Prompt:
Beginning at whichever line contains "64 bits. -/", reproduce each line of the records below word for word, ending with the last, and add nothing.

Data:
-- ==== Sys2Proof/Machine/Sluice.lean ====
section
/-! DEFINITION. The Sluice words (11 R216 to R230, 23 R413 to R430) and FORK and RDV (11 R213, R214, 21 R358, 22 R399). -/

namespace Sys2Proof.Machine

/-! ### Register words (23 R414, R417, R419, R422 to R424, R426) -/

/-- The state with the context moved past its word and changed. -/
def SlSite.step (w : SlSite) (s : State) (f : SlCtx → SlCtx) : State := w.upd s fun c => (f c).advance

/-- The target of a branch (11 R216). -/
def SlSite.target (w : SlSite) (off : BitVec 32) : W64 := w.c.pc + 8 + (off.signExtend 64 <<< 3)

/-- SL.ADD (23 R414). -/
def execSlAdd (f : SlAluF) (s : State) := onSluice s fun w =>
  w.step s fun c => c.wr f.d.toNat (c.rd f.a.toNat + c.rdB f.b)

/-- SL.MAD (23 R423). -/
def execSlMad (f : SlMadF) (s : State) := onSluice s fun w =>
  w.step s fun c => c.wr f.d.toNat (c.rd f.a.toNat * c.rd f.b.toNat + c.rd f.c.toNat)

/-- SL.MOV (23 R424). -/
def execSlMov (f : SlMovF) (s : State) := onSluice s fun w => w.step s fun c => c.wr f.d.toNat (c.rdB f.src)

/-- A signed comparison of 64 bits. -/
def slCompare (k : Cmp) (a b : W64) : Bool :=
  match k with
  | .eq => a == b
  | .ne => a != b
  | .lt => a.slt b
  | .le => a.sle b
  | .gt => b.slt a
  | .ge => b.sle a

/-- SL.CMP (23 R419). -/
def execSlCmp (f : SlCmpF) (s : State) := onSluice s fun w =>
  w.step s fun c => { c with flag := slCompare f.cmp (c.rd f.a.toNat) (c.rdB f.b) }

/-- SL.BR (23 R417). -/
def execSlBr (f : SlBrF) (s : State) := onSluice s fun w =>
  let taken := match f.cond with
    | .al => true
    | .t => w.c.flag
    | .f => !w.c.flag
  if taken then w.upd s fun c => { c with pc := w.target f.off } else w.step s fun c => c

/-- SL.LOOP (23 R422). -/
def execSlLoop (f : SlLoopF) (s : State) := onSluice s fun w =>
  let x := w.c.rd f.a.toNat - 1
  w.upd s fun c =>
    let c1 := c.wr f.a.toNat x
    if x != 0 then { c1 with pc := w.target f.off } else c1.advance

/-- A descriptor with a field replaced, or none for a field or value that the word refuses (11 R218, Table 11-5). -/
def SlDescr.set (d : SlDescr) (field : Nat) (x : W64) : Option SlDescr :=
  if field = 0 then some { d with base := x }
  else if field ≤ 5 then
    if x.toNat < 2 ^ 32 then some { d with sizes := listUpd (fun _ => x.setWidth 32) (field - 1) d.sizes } else none
  else if field ≤ 10 then some { d with strides := listUpd (fun _ => x) (field - 6) d.strides }
  else if field = 11 then (if x.toNat < 128 then some { d with ctrl := x.setWidth 8 } else none)
  else none

def SlCtx.descr (c : SlCtx) (n : BitVec 2) : SlDescr := c.desc.getD n.toNat SlDescr.start

/-- SL.SETD (23 R426): ILLEGAL has address 0 (log entry 118). -/
def execSlSetd (f : SlSetdF) (s : State) := onSluice s fun w =>
  match (w.c.descr f.desc).set f.field.toNat (w.c.rd f.a.toNat) with
  | some d => w.step s fun c => { c with desc := listUpd (fun _ => d) f.desc.toNat c.desc }
  | none => w.fault s .illegal 0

Written response:
/-- A signed comparison of 64 bits. -/
def slCompare (k : Cmp) (a b : W64) : Bool :=
  match k with
  | .eq => a == b
  | .ne => a != b
  | .lt => a.slt b
  | .le => a.sle b
  | .gt => b.slt a
  | .ge => b.sle a

/-- SL.CMP (23 R419). -/
def execSlCmp (f : SlCmpF) (s : State) := onSluice s fun w =>
  w.step s fun c => { c with flag := slCompare f.cmp (c.rd f.a.toNat) (c.rdB f.b) }

/-- SL.BR (23 R417). -/
def execSlBr (f : SlBrF) (s : State) := onSluice s fun w =>
  let taken := match f.cond with
    | .al => true
    | .t => w.c.flag
    | .f => !w.c.flag
  if taken then w.upd s fun c => { c with pc := w.target f.off } else w.step s fun c => c

/-- SL.LOOP (23 R422). -/
def execSlLoop (f : SlLoopF) (s : State) := onSluice s fun w =>
  let x := w.c.rd f.a.toNat - 1
  w.upd s fun c =>
    let c1 := c.wr f.a.toNat x
    if x != 0 then { c1 with pc := w.target f.off } else c1.advance

/-- A descriptor with a field replaced, or none for a field or value that the word refuses (11 R218, Table 11-5). -/
def SlDescr.set (d : SlDescr) (field : Nat) (x : W64) : Option SlDescr :=
  if field = 0 then some { d with base := x }
  else if field ≤ 5 then
    if x.toNat < 2 ^ 32 then some { d with sizes := listUpd (fun _ => x.setWidth 32) (field - 1) d.sizes } else none
  else if field ≤ 10 then some { d with strides := listUpd (fun _ => x) (field - 6) d.strides }
  else if field = 11 then (if x.toNat < 128 then some { d with ctrl := x.setWidth 8 } else none)
  else none

def SlCtx.descr (c : SlCtx) (n : BitVec 2) : SlDescr := c.desc.getD n.toNat SlDescr.start

/-- SL.SETD (23 R426): ILLEGAL has address 0 (log entry 118). -/
def execSlSetd (f : SlSetdF) (s : State) := onSluice s fun w =>
  match (w.c.descr f.desc).set f.field.toNat (w.c.rd f.a.toNat) with
  | some d => w.step s fun c => { c with desc := listUpd (fun _ => d) f.desc.toNat c.desc }
  | none => w.fault s .illegal 0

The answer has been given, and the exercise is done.